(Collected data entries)
--- START ---

/-- AccessChecks and AtomicsComplete: a user's access to spaces 1 and 3 (PRIV), to tags (read, not written), of another space by AMO
(REMOTE), beyond the mesh; AMO and CAS to the neighbour's bank and their publication. -/
theorem witness_spaces :
    here (rig false) (fun st g => isErr 3 (access (rig false) st g (3 * 2 ^ 47) .self 8 false) && isErr 3 (access (rig false) st g (2 ^ 47) .self 8 false) &&
      isOk (access (rig false) st g (2 * 2 ^ 47) .self 8 false) && isErr 3 (access (rig false) st g (2 * 2 ^ 47) .self 8 true) &&
      isErr 6 (access (rig false) st g (63 * 2 ^ 55 + 0x1000) .self 8 false)) = true ∧
    ((nxt (.amo gd .add true .abs .plain 1 2 .none 3) (withS (rig true) 2 (2 * 2 ^ 47))).strand? 0).map Strand.act = some (.asleep .firmware 0) ∧
    (let s := withS (withS (rig true) 2 0x4000000001000) 3 5
     let far := 0x80000000001000
     let s := withS s 2 far
     goes (.amo gd .add true .self .plain 1 2 .none 3) s && goes (.cas gd true .self .plain 1 2 .none 3 3) s &&
     (nxt (.amo gd .add true .self .plain 1 2 .none 3) s).agenda.length == 2 && (nxt (.ldv gd .self 1 2 .none) s).agenda.length == 1 &&
     (nxt (.stv gd .self 2 .none 1) s).agenda.length == 2) = true ∧
    (let m (w : RemoteWrite) := nxt (.remoteStorePublish w) { rig true with ls := cset [] (lsKey 1 0x1000) 5 }
     (cget (m (.amo ⟨1, 0, 0x1000⟩ 8 .add 3 0 1 9)).ls (lsKey 1 0x1000) == 8) && (sOfStrand (m (.amo ⟨1, 0, 0x1000⟩ 8 .add 3 0 1 9)) 0 1 == 5) &&
     (cget (m (.cas ⟨1, 0, 0x1000⟩ 8 5 7 0 1 9)).ls (lsKey 1 0x1000) == 7) && (cget (m (.cas ⟨1, 0, 0x1000⟩ 8 6 7 0 1 9)).ls (lsKey 1 0x1000) == 5)) =
      true := by decide

/-- LoadsComplete and StoresComplete, as supervisor: the own strand's s5 and a tag entry by their addresses (R28, R179), PWCFG's neighbour
DSCFG at the hub of cluster 0, LNSTARVE in space 4; a vector without lanes. -/
theorem witness_other_spaces :
    (let s := withS (withS (rig true) 3 9) 2 (2 ^ 47 + 40)
     (sOfStrand (nxt (.st gd .d .self false 2 .none 3) s) 0 5 == 9) &&
     (sOfStrand (nxt (.ld gd .d .self false 1 2 .none) (withS s 5 8)) 0 1 == 8)) = true ∧
    (let s := withS (withS (rig true) 3 0x8007) 2 (2 * 2 ^ 47 + 8)
     (tagOf ((nxt (.st gd .d .self false 2 .none 3) s).quad 0) 0 == ⟨true, 0, 7⟩)) = true ∧
    (nxt (.st gd .d .abs false 2 .none 3) (withS (withS (rig true) 3 9) 2 (dscfgAt + 2 ^ 47 - 0x100))).agenda.map Due.ev ≠ [] ∧
    (let s := withS (rig true) 2 0x80000000001000
     goes (.ldv ⟨1, false⟩ .self 1 2 .none) s && (nxt (.ldv ⟨1, false⟩ .self 1 2 .none) s).agenda.isEmpty &&
     (nxt (.stv ⟨1, false⟩ .self 2 .none 1) s).agenda.isEmpty) = true := by decide

set_option maxRecDepth 8000 in
/-- CopySteps: COPY.out and a put are accepted; a copy none of whose pages is in waits on storage. -/
theorem witness_copy_kinds :
    (mget? ((accepted (.copyOut gd .loc 1 2 3 4 64 1)).quad 0).copies 1).map Copy.st = some .flight ∧
    (let s := nxt (.wput gd .loc 2 1 2 3 64) (withS (withS (windowed 0) 1 (wcap 1)) 2 0x1000)
     ((mget? ((nxt (.copyAccept 0 1) (later 4 s)).quad 0).copies 1).map fun y => (y.st, y.lines.length)) == some (.flight, 1)) = true ∧
    (let s := moves (modCopy (accepted (.copyIn gd .loc 1 2 3 4 64 1)) 0 1 fun y =>
       { y with lines := [⟨.page 0x30020 0, [(0, 0x1000, 64)], false⟩] })
     ((mget? ((nxt (.lineMove 0 1) s).quad 0).copies 1).map Copy.st) == some .storage) = true := by decide

/-- SendArrivals: held back while a strand that PREEMPT has not reached runs in INTERRUPT; the pending OVERWRITE waits for a pending
PREEMPT. -/
theorem witness_held_arrivals :
    beforeSave (phased .interrupt .run) 0 = true ∧ beforeSave (phased .interrupt .saving) 0 = false ∧ beforeSave (rig false) 0 = false ∧
    (nxt (.sendnArrival 0 5 (.scalar 7) 0) (phased .interrupt .run)).agenda.map (fun e => (e.due, e.prio)) = [(1, 0)] ∧
    (let s := (rig false).modStrand 0 fun st => { st with ovw := some ⟨false, 4, 7⟩, tvec := 0x100, resume := .saving }
     ((nxt (.overwrite 0) s).strand? 0).map Strand.pc == some 0) = true := by decide

set_option maxRecDepth 20000 in
/-- MatrixSteps, the other jobs: the f16 product 2 * 3, MMAS of e4m3, moves of accumulator rows, conversions, the plan unit's jobs and one
sweep. -/
theorem witness_matrix_results :
    (let cfg : Word := 0x00040106
     let s := { tiled with tiles := csetN (csetN [] (tileKey 0 0 0) [0, 0x40]) (tileKey 0 1 0) [0, 0x42] }
     cfgOk cfg && pairOk (tcFmt cfg) (tcFmt cfg) && !(tcFmt cfg).isInt &&
     (cget (nxt (.jobComplete 0 0) (jobbed (.mma true 0 0 1 cfg cfg) (some 2) s)).acc (accKey 0 0 0 0) == 0x40C00000)) = true ∧
    ([.mmas true 0 0 1 0x00040108 0x00040108 [0x3F800000] 0x3F800000, .accld 0 0x1000 256 1, .accst 0 0x1000 256 1,
      .cvt .rne false 0 0 0x00040105 0 0, .cvti false 0 0 0x00040100, .plank 3 2 0x40010105 0x3F800000, .planx false 3 2 0x40010105,
      .plandot false 2 2 0x40010105, .planlse false true 1 2 0x40010105, .planm .f false (List.replicate 64 0),
      .balance false 2 0x40010105 1] : List JobOp).all (fun op => goes (.jobComplete 0 0) (jobbed op (some 2) tiled)) = true ∧
    isPlan 0x40010105 = true ∧ isOrd 0x00040105 = true ∧ fp8 (tcFmt 0x00040108) = true ∧
    (balanceRun tiled 0 false 2 0x40010105 1).sweeps = 1 := by decide +kernel

/-- ReductionInstructions and ReductionSteps: a RED on an aborted group and on one with a lost peer ends ABORTED (R324, R378); a completion
waits for the earlier episode's (R317). -/
theorem witness_aborted_groups :
    (let s := { withS (grouped (memoryAt 0x1000 [3] (rig false))) 2 0x1000 with aborted := [(.gang 0, 0)] }
     (let t := nxt (.red gd .add .i32 .loc 1 2 (.imm 64) (.gang 0)) s
      (t.episodes.map fun e => (e.2.decided, e.2.status)) == [(true, 1)] && t.agenda.any fun e => e.ev == .reductionComplete 2 0)) = true ∧
    lostMember { rig false with lost := [3], domtab := cset [] (64 * 2 + 1) (BitVec.ofNat 64 (3 * 2 ^ 61 + 2 ^ 32)) } (.domain 2) = true ∧
    lostMember { rig false with lost := [3] } (.domain 2) = false ∧
    (let s := nxt (.episodeDecision 2) { redAt with agenda := [] }
     let s := { s with episodes := s.episodes.flatMap fun e => [(1, { e.2 with id := 1 }), e] }
     (s.episodes.all fun e => earlierOwed s e.2 0 == (e.1 == 2)) && ((nxt (.reductionComplete 2 0) s).agenda.any fun e => e.due == s.now + 1)) =
      true := by decide

/-- TranslationInstructions: the lightship is told; an invalidation that still waits. StorageSteps: a Read into a full queue waits behind
the others; the ends of an evict; a Flush makes what is written durable; the drives' administration. -/
theorem witness_storage_ends :
    (let s := later 300 (nxt (.lightshipInval .all) (rig false))
     ((nxt (.tlbinvComplete .lightship .all) s).reports == [[0]]) &&
     (nxt (.tlbinvComplete .lightship .all) (nxt (.lightshipInval .all) (rig false)) == nxt (.lightshipInval .all) (rig false))) = true ∧
    (let full : State := { inStorage .reading 0 with drives := [(0, ⟨true, true, 63, [], []⟩)] }
     (driveOf (nxt (.storageReadSend 0x30020) full) 0 == ⟨true, true, 63, [.read 0x30020], []⟩) &&
     (driveOf (nxt (.storageReadSend 0x30020) { full with drives := [(0, ⟨true, true, 62, [], []⟩)] }) 0 == ⟨true, true, 63, [], []⟩)) = true ∧
    (let s : State := { inStorage .resident 0x800 with evicts := [⟨0x10000, 0, 0x40000, [0x30020]⟩] }
     (nxt .sweepStep s).reports == [[0]] && (nxt .sweepStep s).evicts.isEmpty) = true ∧
    (nxt (.writebackFail 0x30020) { inStorage .writeback 0x800 with evicts := [⟨0x10000, 0, 0x40000, [0x30020]⟩] }).reports = [[1]] ∧
    (nxt (.storageEvict 0x10000 0 0x30000) (inStorage .resident 0x800)).evicts.map Evict.left = [[0x30020]] ∧
    (nxt (.storageEvict 0x10000 0x30000 0x40000) (inStorage .resident 0x800)).reports = [[0]] ∧
    (let s : State := { rig false with disk := [(5, 7)], drives := [(0, ⟨true, true, 0, [], []⟩)], flushAsks := 1 }
     (flushAnswers s).isEmpty && (driveOf (nxt .nvmeFlush s) 0).out == 1 && (nxt .nvmeFlush s).durable.isEmpty &&
     (nxt .nvmeFlush s).agenda.length == 1 && (nxt .nvmeFlush { rig false with flushAsks := 0 } == rig false)) = true ∧
    (let done (good : Bool) (due : Nat) : State :=
       { rig false with disk := [(5, 7)], drives := [(0, ⟨true, true, 1, [], [⟨due, good, [(5, 7)]⟩]⟩)] }
     (flushAnswers (done true 0)).length == 1 && (flushAnswers (done true 1)).isEmpty && (nxt .nvmeFlush (done true 0)).durable == [(5, 7)] &&
     (driveOf (nxt .nvmeFlush (done true 0)) 0).out == 0 && (nxt .nvmeFlush (done false 0)).durable.isEmpty &&
     (nxt .nvmeFlush (done false 0)).spErr == 1) = true ∧
    driveOk (nxt (.nvmeAdmin (.createQueues 0)) (nxt (.nvmeAdmin (.init 0 true)) (rig false))) 0 = true ∧
    driveOk (nxt (.nvmeAdmin (.deleteQueues 0)) (nxt (.nvmeAdmin (.createQueues 0)) (nxt (.nvmeAdmin (.init 0 true)) (rig false)))) 0 = false := by
  decide

/-- StorageSteps: a block whose reference tag is another's fails its check, whatever the guard (R357). -/
theorem witness_protection (disk : CMap 8) : (5 : BitVec 48) ≠ blockPi disk 0 := by
  intro h
  have h := congrArg BitVec.toNat h
  simp only [blockPi, BitVec.toNat_append, Nat.shiftLeft_eq, BitVec.toNat_ofNat] at h
  rw [show (0 : Nat) % 2 ^ 32 = 0 from rfl, Nat.or_zero, show BitVec.toNat (5 : BitVec 48) = 5 from rfl] at h
  omega

/-- GangsStartAndEnd: MACHINE in INTERRUPT before PREEMPT comes, and in a phase without strands at boundaries; the completion signal gives
way to a port before its own (R134). -/
theorem witness_machine_phases :
    ((nxt (.machine 0 2 0 1 0x40) (phased .interrupt .run)).strand? 0).map (fun st => (st.sup, st.pc, st.tcause)) = some (true, 0xFC000, 0x20E) ∧
    ((nxt (.machine 0 2 0 1 0x40) (phased .dma .saving)).records.map fun r => r.fault.head?) = [some 0x0E] ∧
    (let s : State := { controlled 0 [] with agenda := [⟨0, 2, .timelineOperation (.sig 3 1 0 1 tcap 9)⟩] }
     tlYields s (.doneSignal 5 tcap 5) == decide (inPort (s.quadOf 0) (tlHub 3) < inPort hub0 (tlHub 3)) && !tlYields (controlled 0 []) (.doneSignal 5 tcap 5)) =
      true := by decide

/-- PreemptionSaves: the start; PREEMPT at a strand that could issue lets it once; OfferAndBufferSteps: an offer that arrives before the
suspend that is on its way; ResumeRestores: a strand parked before the save returns from its trap, one at a port sleeps on. -/
theorem witness_preempt_ends :
    ((startPreempt (rig false) 0).gang? 0).map (fun g => (g.phase, g.suspAt, g.acks.length)) = some (.interrupt, some 0, 4) ∧
    (let s := (phased .interrupt .run).modStrand 0 fun st => { st with wake := 0 }
     ((nxt (.preempt 0) s).strand? 0).map (fun st => (st.act, st.resume)) == some (.run, .saving)) = true ∧
    (let s := (nxt (.put gd 1 2 (.s 3)) (withS connected 2 (pref 0))).modGang 0 fun g => { g with suspAt := some 0 }
     suspendAt s 0 0 == some 2 && ((mget? (nxt (.offerArrival 0) s).offers 0).map Offer.live == some true) &&
     ((mget? (nxt (.offerArrival 0) (later 2 s)).offers 0).map fun o => (o.live, o.susp)) == some (false, true)) = true ∧
    (let s := (phased .restoring .saving).modStrand 0 fun st => { st with sup := true, resume := .parked, tpc := 0x44, tstat := 0x100 }
     ((nxt (.restoreRoutineEnd 0) s).strand? 0).map (fun st => (st.act, st.pc, st.sup)) == some (.run, 0x44, false)) = true ∧
    (let s := nxt (.put gd 1 2 (.s 3)) (withS connected 2 (pref 0))
     let s := (s.modGang 0 fun g => { g with phase := .restoring }).modStrand 0 fun st =>
       { st with act := .saving, sup := true, resume := .asleep (.port 0) 8, tstat := 0x40 * 2 ^ 44 + 0x100 }
     ((nxt (.restoreRoutineEnd 0) s).strand? 0).map (fun st => (st.act, st.pc, st.sup)) == some (.asleep (.port 0) 8, 0x40, false)) = true := by
  decide

/-- ControllerSteps: a push serves the strand that sleeps there; a JOIN's push gives 1, 9 when the queue is full and 11 without a permit. -/
theorem witness_queue_service :
    (let s := controlled 0 []
     let s := { s with queues := mset [] 3 ⟨1, 2, [], [], [4]⟩, strands := s.strands ++ [(4, { Strand.init 0 4 0 0 with act := .asleep (.queue 6 7) 8 })] }
     let t := nxt (.taskQueueOperation (.push qcap (Vector.replicate 32 0) false 0 1 9)) s
     (sOfStrand t 0 1 == 0) && (recsOf t == some []) && ((t.strand? 4).map fun st => (st.act, st.pc)) == some (.run, 8) && sOfStrand t 4 6 == 0) =
      true ∧
    (let r := List.replicate 8 (7 : Lane)
     let j (p : Bool) (recs : List (List Lane)) := sOfStrand (nxt (.taskQueueOperation (.joinPush qcap (vmk fun _ => 7) p 0 1 9)) (controlled 0 recs)) 0 1
     (j false [r], j false [r, r], j true []) == (1, 9, 11)) = true ∧
    (let w : RemoteWrite := .join ⟨1, 0, 0x1000⟩ 0 1 qcap false (vmk fun _ => 7) 9
     let p (n : Byte) := nxt (.remoteStorePublish w) { controlled 0 [] with ls := cset [] (lsKey 1 0x1000) n }
     (sOfStrand (p 2) 0 1 == 0) && (cget (p 2).ls (lsKey 1 0x1000) == 1) && (p 1).agenda.any fun e => 11 ≤ e.due) = true := by decide

/-- The rig with a second strand on core 1; both are at a store. -/
def twoCores : State :=
  let s := State.reset.withFetchWord 64 (word 0 0x41 0 0 2 0 3 3 0 0).toNat
  { s with strands := [(0, Strand.init 0 0 0 0), (1, Strand.init 0 1 0 0)] }
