/-- A group (R16). -/
structure Group where
  gid : Nat
  core : Nat
  /-- group slot as `sr.gslot`: [7:1] position, [0] bay -/
  gslot : Nat
  /-- extended units U (R46) -/
  units : Nat
  /-- y0 to y63 -/
  y : AMap Word
  /-- h0 to h15 -/
  h : AMap DWord
  /-- final status of the handle in each h register plus 1; 0 where not final (R256) -/
  hfin : AMap Nat
  lambda : DWord
  /-- instructions that entered the forwarding window so far (R53) -/
  seq : Nat
  /-- cycle of entry into the active set; none: pending (R29) -/
  active : Option Nat
  /-- lane of its core, 0 to 3 in bay 0 and 4 to 7 in bay 1 (R11, R28) -/
  laneNo : Option Nat
  /-- runs issued in a row on the lane -/
  runs : Nat
  /-- cycle since when it waits for a lane, or is ready to enter the active set -/
  since : Option Nat
  /-- backward branches counted, and the cut's B and runs left (R38) -/
  relief : Nat
  /-- PC of the branch that brought the count to 1,024 -/
  reliefPc : Nat
  cut : Option (Nat × Nat)
  block : Option Block
  /-- slots whose fetch waits on a page fault: image base, PC, page (R421) -/
  fetchWait : List (Nat × Nat × Nat)
  /-- ranges of the pending indirect writes: instruction, first slot, end slot (R56) -/
  pendInd : List (Nat × Nat × Nat)
  /-- cluster and post count of the job posted last (R125) -/
  lastPost : Option (Nat × Nat)
  /-- all threads exited and everything left the core (R33) -/
  ended : Bool
  threads : List Thread
  deriving DecidableEq, Repr

/-- A team barrier generation in progress (R32). -/
structure TeamBar where
  number : Nat
  arrivals : Nat
  start : Nat
  deriving DecidableEq, Repr

/-- One arrival at a `regroup`: thread index, key, live mask (R34). -/
structure Arrival where
  tid : Nat
  key : Nat
  mask : Nat
  deriving DecidableEq, Repr

/-- A gathering `regroup` (R34, R416). -/
structure Gather where
  pc : Nat
  start : Nat
  arrivals : List Arrival
  deriving DecidableEq, Repr

/-- Where a team stands. `halting`: its context has halted and what it sent is still on its way (R395). -/
inductive TeamStat where
  | staging | running | regrouping | saving | saved | restoring | halting
  deriving DecidableEq, Repr

/-- One piece of a saved team's memory, from its first byte on, with the poisoned words of 8 bytes. -/
structure Kept where
  mem : Memory
  bad : List Nat
  deriving DecidableEq, Repr

/-- A team (R16, R18, R19). -/
structure Team where
  id : Nat
  ctx : Nat
  grid : Nat
  tx : Nat
  ty : Nat
  tz : Nat
  core : Nat
  kernel : Kernel
  stat : TeamStat
  /-- place in the order of placement (R321) -/
  order : Nat
  /-- first byte of its declared team memory on its core, and on the second core of a pair -/
  tmBase : Nat
  tmBase2 : Nat
  /-- stack block of each group in team memory and in die scratchpad (R84) -/
  stkBase : AMap Nat
  ovfBase : AMap Nat
  /-- physical tile + 1 of each team tile index held (R45, R261) -/
  tiles : AMap Nat
  bars : List TeamBar
  gather : Option Gather
  /-- counting barriers and `bar.sys` words its threads wait at, with the cycle of its first arrival in the generation: kind (1, 2
  or 3), entry or address, cycle (R413); of kind 4, a thread whose arrival was answered unreachable: address + 2^64 · `sr.tid` (R436) -/
  waits : List (Nat × Nat × Nat)
  /-- cycle of its last save (R413) -/
  savedAt : Nat
  /-- bytes of the save area it uses: first byte and length (R321) -/
  save : Option (Nat × Nat)
  /-- its regions are staged (R91); a page fault holds its staging -/
  staged : Bool
  held : Bool
  /-- what its last save kept, while it is saved: its pieces of memory in order, and the tile status by team index (R263, R321) -/
  kept : List Kept
  keptStat : AMap Nat
  groups : List Group
  deriving DecidableEq, Repr

/-! ## Items in flight -/

/-- A thread by name. -/
structure TRef where
  team : Nat
  gid : Nat
  tid : Nat
  deriving DecidableEq, Repr

/-- Where a long-latency result goes: direct or indirect slots, a y register, an h register, or nowhere. `mask` names the bits
written. -/
structure Dest where
  slot : Option Nat
  indirect : Bool
  y : Option Nat
  h : Option Nat
  /-- 32-bit slots the destination has -/
  slots : Nat
  deriving DecidableEq, Repr

/-- A long-latency result that has not returned to its thread (R26). -/
structure Result where
  id : Nat
  who : TRef
  dest : Dest
  /-- the value, once the unit has produced it -/
  value : Option Nat
  /-- units that a torn load has read so far, low first: of 1 byte in team memory, of 8 elsewhere (R110, R432) -/
  part : List Nat
  mask : Nat
  /-- the pending indirect write it belongs to (R56) -/
  instr : Nat
  /-- a save of its team waits for it: a local load or atomic (R444) -/
  awaited : Bool
  deriving DecidableEq, Repr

--- END ---

Say how many lines in the entries contain the string "isEmpty", and say nothing else.

Finished exercise
6